━━━ Records for processing

/-- Begin a slate: its batten entry, if it takes a popped slate, and its header. -/
def beginSlate (r b : List Byte) (st : State × List Nat) (f : Nat) : State × List Nat :=
  let (s, free) := st
  match chainPage s r (aLayer b) (aGroup b) f with
  | .error _ => st
  | .ok p =>
    let ea := entryAddr s p f
    let e := readLe s ea 8
    let a := if bitN e 0 then entrySlate e else free.headD 0
    let rest := if bitN e 0 then free else free.tail
    let s := if bitN e 0 then s else writeLe s ea 8 (a + 1)
    let used := (f - pageFirst s p) / 16 + 1
    let s := if readLe s (p + 0x10) 2 < used then writeLe s (p + 0x10) 2 used else s
    (writeBytes s a (slateHeader r b f), rest)

/-- Write one token's K and V into its slate. -/
def writeToken (r b : List Byte) (s : State) (i : Nat) : State :=
  let pos := aPos b + i
  match slateAt s r (aLayer b) (aGroup b) pos with
  | none => s
  | some a =>
    let w := cDim r * loftElemSize (cFmt r)
    let t := pos % 16
    let s := writeBytes s (a + 0x40 + t * w) ((b.drop (32 + i * w)).take w)
    writeBytes s (a + 0x40 + (16 + t) * w) ((b.drop (32 + (aN b + i) * w)).take w)

/-- Write the count of a slate that an append touched. -/
def writeCount (r b : List Byte) (s : State) (f : Nat) : State :=
  match slateAt s r (aLayer b) (aGroup b) f with
  | none => s
  | some a => writeLe s (a + 8) 1 (Nat.min 16 (aPos b + aN b - f))

/-- An append's writes, and then the chain's end (12 R365). -/
def appendWrites (s : State) (r b : List Byte) (x : LReq) : State :=
  let fs := newSlates (aPos b) (aN b)
  let first := ((fs.filter (fun f => !hasPage s r b f)).head?).getD 0
  let s := linkPages s r b first x.pages
  let s := (fs.foldl (beginSlate r b) (s, x.slates)).1
  let s := (List.range (aN b)).foldl (writeToken r b) s
  let touched := if aPos b % 16 = 0 then fs else (aPos b / 16 * 16) :: fs
  let s := touched.foldl (writeCount r b) s
  writeLe s (headAddr r (aLayer b) (aGroup b) + 0x10) 8 (aPos b + aN b)

/-- A popped address that is none of a slate or page (12 R355, R362). -/
def badPop (s : State) (r : List Byte) (x : LReq) : Option Nat :=
  match x.slates.find? (fun a => a % 64 != 0 || !inSlices s a (slateSize r)) with
  | some a => some a
  | none => x.pages.find? (fun a => !pageOk s a)

/-- LOFT_APPEND_DONE. -/
def execLoftAppendDone (op : Nat) (s : State) : Host.Outcome State Fault Refusal :=
  .next
    (match opOf s op, lreqOf s op with
     | some o, some x =>
       if o.opcode ≠ 0x0501 ∨ o.st ≠ .committed ∨ domUp s 73 = false then s
       else
         let r := ctxRec s (aCtx o.data)
         match badPop s r x with
         | some a => finishOp (badSlate s (aCtx o.data) a) op 0x84 0 0
         | none => finishOk (appendWrites s r o.data x) op (aPos o.data + aN o.data)
     | _, _ => s)

/-! ### Queries (12 R369 to R379) -/

/-- Fields of a query header (12 Table 12.7). -/
def qNseq (b : List Byte) : Nat := leAt b 0 2
def qLayer (b : List Byte) : Nat := leAt b 2 2
def qGroup (b : List Byte) : Nat := leAt b 4 1
def qNq (b : List Byte) : Nat := leAt b 5 1
def qHq (b : List Byte) : Nat := leAt b 6 1
def qFmt (b : List Byte) : Nat := leAt b 7 1
def qHead0 (b : List Byte) : Nat := leAt b 8 1
def qBias (b : List Byte) : Nat := leAt b 9 1
def qMasks (b : List Byte) : Nat := leAt b 0xA 1
def qOfmt (b : List Byte) : Nat := leAt b 0xB 1
def qRtc (b : List Byte) : Nat := leAt b 0xC 1

/-- A sequence entry: context, pos0, limit. -/
def qSeq (b : List Byte) (i : Nat) : Nat × Nat × Nat :=
  (leAt b (32 + 16 * i) 4, leAt b (36 + 16 * i) 6, leAt b (42 + 16 * i) 6)

/-- The record of a query's first context, whose fmt and head_dim every context shares. -/
def qRec (s : State) (b : List Byte) : List Byte := ctxRec s (qSeq b 0).1

/-- Whether a query's header is in range. -/
def queryHeaderOk (b : List Byte) : Bool :=
  decide (32 ≤ b.length) && decide (1 ≤ qNseq b ∧ qNseq b ≤ 256) && decide (1 ≤ qNq b ∧ qNq b ≤ 16) &&
  decide (1 ≤ qHq b ∧ qHq b ≤ 128 ∧ qHead0 b + qHq b ≤ 128) && decide (qFmt b ≤ 1 ∧ qMasks b ≤ 7 ∧ qOfmt b ≤ 1 ∧ qRtc b ≤ 7) &&
  (decide (qBias b ≤ 63) || qBias b == 0xFF) && zeroAt b 0xD 3 && zeroAt b 0x14 12

/-- Whether a context may serve a query beside the first one. -/
def queryCtxOk (s : State) (b : List Byte) (i : Nat) : Bool :=
  let c := (qSeq b i).1
  let r := ctxRec s c
  ctxUsable s c && decide (qLayer b < cLayers r ∧ qGroup b < cGroups r) && cFmt r == cFmt (qRec s b) && cDim r == cDim (qRec s b)

/-- Length of a query whose first context is known. -/
def queryLen (s : State) (b : List Byte) : Nat := 32 + 16 * qNseq b + qNseq b * qNq b * qHq b * cDim (qRec s b) * 2

/-- Bytes of a row, and of a result. -/
def qRowSize (s : State) (b : List Byte) : Nat := 16 + cDim (qRec s b) * (if qOfmt b = 0 then 4 else 2)
def resultSize (s : State) (b : List Byte) : Nat := 64 + qNseq b * qNq b * qHq b * qRowSize s b

/-- A bias set that is loaded. -/
def biasSet (s : State) (k : Nat) : Option (List Byte) :=
  match Tab.lookup s.loft.bias k with
  | some bs => some bs
  | none => none

/-- Whether a query's bias set is loaded with enough heads. -/
def biasFits (s : State) (b : List Byte) : Bool :=
  qBias b == 0xFF ||
  (match biasSet s (qBias b) with
   | some bs => decide (qHead0 b + qHq b ≤ leAt bs 1 1)
   | none => false)

/-- Whether a load of a bias set is under way: then check 4 waits for it (12 R375). -/
def biasLoading (s : State) (k : Nat) : Bool := s.loft.reqs.any (fun e => e.2.kind == 2 && leAt e.2.payload 0 1 == k)

/-- The link that leads back to a source (12 R370). -/
def linkBack (s : State) (src : Nat) (linkLocal : Bool) (link : Nat) : Option Nat := if linkLocal then some link else routeFor s src

/-- Checks 1 to 5 of R370, and LOFT_TOO_LARGE of an LQUERY's result length: status and result. -/
def queryCheck (s : State) (b : List Byte) (room : Nat) : Option (Nat × Nat) :=
  if !loftOn s then some (0x80, 0)
  else if !queryHeaderOk b ∨ b.length < 32 + 16 * qNseq b then some (0x81, 0)
  else if ctxUsable s (qSeq b 0).1 ∧ b.length ≠ queryLen s b then some (0x81, 0)
  else
    match (List.range (qNseq b)).find? (fun i => !queryCtxOk s b i) with
    | some i => some (0x82, i)
    | none =>
      if !biasFits s b ∧ biasLoading s (qBias b) = false then some (0x89, 0)
      else if 1048576 < resultSize s b ∨ room < resultSize s b then some (0x83, 0)
      else none

/-- Start and end of a sequence of a query, as memory has them now (12 R371). -/
def seqBounds (s : State) (b : List Byte) (i : Nat) : Nat × Nat :=
  let q := qSeq b i
  let r := ctxRec s q.1
  let e := chainEnd s r (qLayer b) (qGroup b)
  (cStart r, if q.2.2 ≠ 0 ∧ q.2.2 < e then q.2.2 else e)

/-- Starts and ends of a query's sequences. -/
def queryBounds (s : State) (b : List Byte) : List (Nat × Nat) := (List.range (qNseq b)).map (seqBounds s b)

/-- Cost of a query (12 R381). -/
def queryCost (s : State) (b : List Byte) : Nat :=
  let r := qRec s b
  let sMax := ((queryBounds s b).map seqSlates).foldl Nat.max 0
  let f := if cFmt r ≤ 1 then 2 else 1
  (f * 4 * qNseq b * 16 * sMax * qNq b * qHq b * cDim r + 999999) / 1000000

/-- A query is dispatched: ticket, starts and ends (12 R367, R371). Its bias set, where a load was under way when it came, is checked
now. -/
def queryStart (s : State) (n : Nat) (o : Op) (x : LReq) : State :=
  if !biasFits s o.data then finishOp s n 0x89 0 0
  else
    let t := getF s Fld.loftTicket 0
    let s := bump s Fld.loftTicket 0
    let x := { x with ticket := some t, bounds := queryBounds s o.data }
    let s := { s with loft := { s.loft with reqs := Tab.put s.loft.reqs n x } }
    setF s Fld.loftRetired 0 (loftRetired s)

/-- The keys of one slate: those below `stop`. -/
def slateKeys (s : State) (r : List Byte) (a f stop : Nat) : List LKey :=
  let w := cDim r * loftElemSize (cFmt r)
  let mask := readLe s (a + 0xA) 2
  (List.range (Nat.min 16 (stop - f))).map (fun t =>
    { pos := f + t, bit := bitN mask t, k := loftVec (cFmt r) (readLe s (a + 0xC) 4) (cDim r) (readBytes s (a + 0x40 + t * w) w), v := loftVec (cFmt r) (readLe s (a + 0x10) 4) (cDim r) (readBytes s (a + 0x40 + (16 + t) * w) w) })

/-- Whether a slate passes the checks of R372. -/
def slateOk (s : State) (b r : List Byte) (ctx a f : Nat) : Bool :=
  inSlices s a (slateSize r) && readLe s (a + 0x18) 4 == ctx && readLe s (a + 0x14) 2 == qLayer b && readLe s (a + 0x16) 1 == qGroup b &&
  readLe s (a + 9) 1 == cFmt r && readLe s a 8 == f

/-- The keys of a sequence, slate by slate; or the address of a bad slate. An entry in range that is not valid is one (DEDUCED, log 86). -/
def seqKeys (s : State) (b r : List Byte) (ctx stop : Nat) : List Nat → Except Nat (List LKey)
  | [] => .ok []
  | f :: fs =>
    match chainPage s r (qLayer b) (qGroup b) f with
    | .error a => .error a
    | .ok p =>
      let e := readLe s (entryAddr s p f) 8
      let a := entrySlate e
      if bitN e 1 then seqKeys s b r ctx stop fs
      else if bitN e 0 = false ∨ slateOk s b r ctx a f = false then .error a
      else (seqKeys s b r ctx stop fs).map (fun l => slateKeys s r a f stop ++ l)

/-- A query vector: sequence, token, head. -/
def queryVec (b : List Byte) (dim i j h : Nat) : List Nat :=
  let at_ := 32 + 16 * qNseq b + ((i * qNq b + j) * qHq b + h) * dim * 2
  loftVec (qFmt b) 0 dim (b.drop at_)

/-- The rows of one sequence. -/
def seqRows (s : State) (b : List Byte) (i : Nat) (bounds : Nat × Nat) (keys : List LKey) : List (List Byte × Bool × Bool) :=
  let r := ctxRec s (qSeq b i).1
  let sc := leAt b 0x10 4
  let scale := if sc = 0 then rsqrt32 (cDim r) else sc
  ((List.range (qNq b)).map (fun j => (List.range (qHq b)).map (fun h =>
    let rc : RowCtx := { scale := scale, masks := qMasks b, window := cWindow r, bias := if qBias b = 0xFF then none else biasSet s (qBias b), head := qHead0 b + h, pos := (qSeq b i).2.1 + j, key := [qNseq b, qNq b, qHq b, cDim r, i, j, h, bounds.1, bounds.2] }
    loftRow rc (cDim r) (qOfmt b) (queryVec b (cDim r) i j h) keys))).flatten

/-- The rows of every sequence, or context and address of a bad slate. -/
def queryRows (s : State) (b : List Byte) : Nat → List (Nat × Nat) → Except (Nat × Nat) (List (List Byte × Bool × Bool))
  | _, [] => .ok []
  | i, bd :: bs =>
    let ctx := (qSeq b i).1
    let fs := (List.range (seqSlates bd)).map (fun k => bd.1 + 16 * k)
    match seqKeys s b (ctxRec s ctx) ctx bd.2 fs with
    | .error a => .error (ctx, a)
    | .ok keys => (queryRows s b (i + 1) bs).map (fun l => seqRows s b i bd keys ++ l)

/-- The result block of a query served: header and rows (12 R377). -/
def resultBlock (s : State) (n : Nat) (o : Op) (x : LReq) (rows : List (List Byte × Bool × Bool)) : List Byte :=
  let k := completionOf s n o 0 (x.ticket.getD 0) 0
  let flags := bit1 k.delayed + bit1 (rows.any (fun r => r.2.1)) * 2 + bit1 (rows.any (fun r => r.2.2)) * 4
  loftHeader 0 rows.length k.result flags k.queued (judgedByte k.judged k.pool) x.bounds ++ (rows.map (fun r => r.1)).flatten

/-- What a served query adds to the counters. -/
def queryCounts (s : State) (x : LReq) (rows : List (List Byte × Bool × Bool)) : State :=
  let t := loftSums x.bounds
  let s := bumpN (bumpN s Fld.loftPadTokenCnt 0 t.1) Fld.loftTokenCnt 0 t.2
  bumpN s Fld.loftMaskedRowCnt 0 (rows.filter (fun r => r.2.1)).length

━━━━━━

Work task
After locating the line with "log 86). -/" above, return that line and every later line through the one with "else if bitN", word for word and with nothing else.

Output
/-- The keys of a sequence, slate by slate; or the address of a bad slate. An entry in range that is not valid is one (DEDUCED, log 86). -/
def seqKeys (s : State) (b r : List Byte) (ctx stop : Nat) : List Nat → Except Nat (List LKey)
  | [] => .ok []
  | f :: fs =>
    match chainPage s r (qLayer b) (qGroup b) f with
    | .error a => .error a
    | .ok p =>
      let e := readLe s (entryAddr s p f) 8
      let a := entrySlate e
      if bitN e 1 then seqKeys s b r ctx stop fs
      else if bitN e 0 = false ∨ slateOk s b r ctx a f = false then .error a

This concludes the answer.